In his excellent and revealing recent book, "After Fidel: The Inside Story of Castro's Regime and Cuba's Next Leader," former
CIA Cuba-watcher Brian Latell foresees Cuba run by Raul Castro. "But Raul's intent ...," he says, "most likely would be to gain implicit American acceptance for a tough Chinese-style regime in Cuba" -- while at the same time having some appropriate relations with the American military, which Raul has wooed, and controlled foreign investment, a la his Chinese friends.

We might ask: Does it make any difference if Latin America tries to follow the Chinese model?

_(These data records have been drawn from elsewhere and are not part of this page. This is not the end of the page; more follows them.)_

/-- The scratchpad forms: with every active element's address in the core's own pool and aligned, and nothing outstanding in the core, VLD, VLDS and
VLDX post the elements read, with latency 4 or 6, as they stand after the stores of slots to their left. VST and VSTX store the active elements in index
order: the accumulator store at the end of the cycle, the scratchpad as the bundle commits, when a byte reads as the element stored to it, and every
other byte as before. An address outside the pool traps with 0x07, one that is not aligned with 0x08, and nothing is stored (R157, R158, R164 to R166,
R299). No write of the array state is under way. -/
def Obligations.ScratchpadForms : Prop :=
  (
  ∀ (s : State) (v a vi : Fin 16) (width msel scale : Fin 4) (disp : BitVec 6),
    VecLegal s width [v, vi] → (∀ k : Fin 8, (s.cl.cores[k.val]).pend = []) →
    (∀ o ∈ s.cl.bank.ops, ∀ k : Fin 8, s.enabled k = true → o.agent.val ≠ k.val) →
    let ew (k : Fin 8) : Nat := (s.vcfg k).ew
    let n (k : Fin 8) : Nat := min (s.vcfg k).vl (256 * 2 ^ width.val * (s.vcfg k).group / ew k)
    let act (k : Fin 8) : List Nat := activeList s k msel (n k)
    let unit (k : Fin 8) (e : Nat) : Word := toWord ((s.ra k a).toNat + (64 * s.extImm 6 disp.toNat + (e * (ew k / 8) : Nat)))
    let strided (k : Fin 8) (e : Nat) : Word := toWord ((s.ra k a).toNat + e * s.extImm 6 disp.toNat * (ew k / 8 : Nat))
    let indexed (k : Fin 8) (e : Nat) : Word := toWord ((s.ra k a).toNat + (s.elem k vi (ew k) e * 2 ^ scale.val : Nat))
    let lies (k : Fin 8) (ea : Word) (acc : Bool) (off : Nat) : Prop :=
      ea.toNat = 2 ^ 56 + (if acc then 2 ^ 52 else 0) + off ∧ off < shareSize s.cl.part acc
    let inPool (ea : Fin 8 → Nat → Word) (acc : Fin 8 → Nat → Bool) (off : Fin 8 → Nat → Nat) : Prop :=
      ∀ k, s.enabled k = true → ∀ e ∈ act k, lies k (ea k e) (acc k e) (off k e) ∧ off k e % (ew k / 8) = 0
    let loads (i : Instr) (lat : Nat) (ea : Fin 8 → Nat → Word) : Prop := ∀ acc off, inPool ea acc off →
      ∃ t, exec i s = .next t ∧
        t = { s with
          freeCtr := t.freeCtr,
          cl := { s.cl with
            opn := s.cl.opn.map (fun o => { o with freeze := t.opn.freeze }), bank := { s.cl.bank with cores := t.cl.bank.cores } } } ∧
        ∀ k : Fin 8, t.cl.bank.cores[k.val] =
          if s.enabled k = true ∧ n k ≠ 0 then
            let c := s.vcfg k
            let es : List ElemWrite := (List.range (1024 * c.group / c.ew)).map fun e =>
              if e ∈ act k then some ((((ownView s (coreWho s k).agent).cl.cores[k.val]).share (acc k e)).read (off k e) (c.ew / 8)) else (kept c c.ew (n k) e).1
            { s.cl.bank.cores[k.val] with
              pend := (groupWrites v c.ew es c.group).foldl (fun p x => Pending.insert (s.timed k lat x) p) (s.cl.bank.cores[k.val]).pend }
          else s.cl.bank.cores[k.val]
    let stores (i : Instr) (ea : Fin 8 → Nat → Word) : Prop := ∀ acc off, inPool ea acc off →
      let late : List LateWrite := ((List.finRange 8).filter fun k => s.enabled k).flatMap fun k => ((act k).filter fun e => !acc k e).map fun e =>
        ⟨s.cl.nextOp, (coreWho s k).agent, .pool s.cl.id k false (off k e), .put (s.elem k v (ew k) e) (ew k / 8), s.opn.fence,
          s.sourceOf (coreWho s k).agent⟩
      ∃ t, exec i s = .next t ∧
        t = { s with cl := { s.cl with
          opn := s.cl.opn.map (fun o => { o with freeze := t.opn.freeze, late := o.late ++ late }), cores := t.cl.cores } } ∧
        ∀ k : Fin 8, t.cl.cores[k.val] =
          if s.enabled k then
            ((act k).filter fun e => acc k e).foldl (fun (c : PhysCore) e =>
              { c with pend := Pending.insert (s.timed k 1 (.rows (off k e) (leBytes (s.elem k v (ew k) e) (ew k / 8)))) c.pend }) s.cl.cores[k.val]
          else s.cl.cores[k.val]
    let traps (i : Instr) (ea : Fin 8 → Nat → Word) : Prop := ∀ (k : Fin 8) (e : Nat), OnlyCore s k → (act k).head? = some e →
      ((∀ acc off, ¬lies k (ea k e) acc off) → exec i s = .next (takeTrap s 0x07 (ea k e) ⟨k.val, by omega⟩)) ∧
      (∀ acc off, lies k (ea k e) acc off → off % (ew k / 8) ≠ 0 → exec i s = .next (takeTrap s 0x08 (ea k e) ⟨k.val, by omega⟩))
    loads (.vld v a width msel disp) 4 unit ∧ loads (.vlds v a width msel disp) 6 strided ∧ loads (.vldx v a vi width msel scale) 6 indexed ∧
    stores (.vst v a width msel disp) unit ∧ stores (.vstx v a vi width msel scale) indexed ∧
    traps (.vld v a width msel disp) unit ∧ traps (.vlds v a width msel disp) strided ∧ traps (.vldx v a vi width msel scale) indexed ∧
    traps (.vst v a width msel disp) unit ∧ traps (.vstx v a vi width msel scale) indexed) ∧
  ∀ (s : State) (o : OpenBundle) (x : LateWrite) (k : Fin 8) (off v n : Nat), s.cl.opn = some o → o.late = [x] → x.loc = .pool s.cl.id k false off →
    x.act = .put v n → s.cl.bank.ops = [] → (s.cl.cores[k.val]).pend = [] → Mem.wf (s.cl.cores[k.val]).spad = true →
    let t := commitLate s
    (ownView s x.agent).cl.cores = t.cl.cores ∧ t.mem = s.mem ∧ (∀ j : Fin 8, j ≠ k → t.cl.cores[j.val] = s.cl.cores[j.val]) ∧
    t.cl.cores[k.val] = { s.cl.cores[k.val] with spad := (t.cl.cores[k.val]).spad } ∧
    ∀ b, Mem.get (t.cl.cores[k.val]).spad b =
      if off ≤ b ∧ b < off + n then BitVec.ofNat 8 (v / 256 ^ (b - off)) else Mem.get (s.cl.cores[k.val]).spad b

In 1823, American President James Monroe introduced his Monroe Doctrine, which, until Fidel and the Soviets in 1962, cut off Latin America from European or any other mischief. The major threat to the American homeland came in 1962 with the missile crisis. It's geopolitical foolishness to say that we are threatened by Ramadi and Fallujah, but that we could not be by our neighbors -- not to forget the long and often idealistic history of close relations between the "two Americas."

Whether the Chinese model could even work in Latin America, with all its problems, phobias about the U.S. and paternalism, is still another question. But to just not notice that President Hu's "Who's Who" of diplomats and generals is spreading out across the Americas, always thought of as most susceptible to the "democratization" the White House so dearly loves, is just plain madness.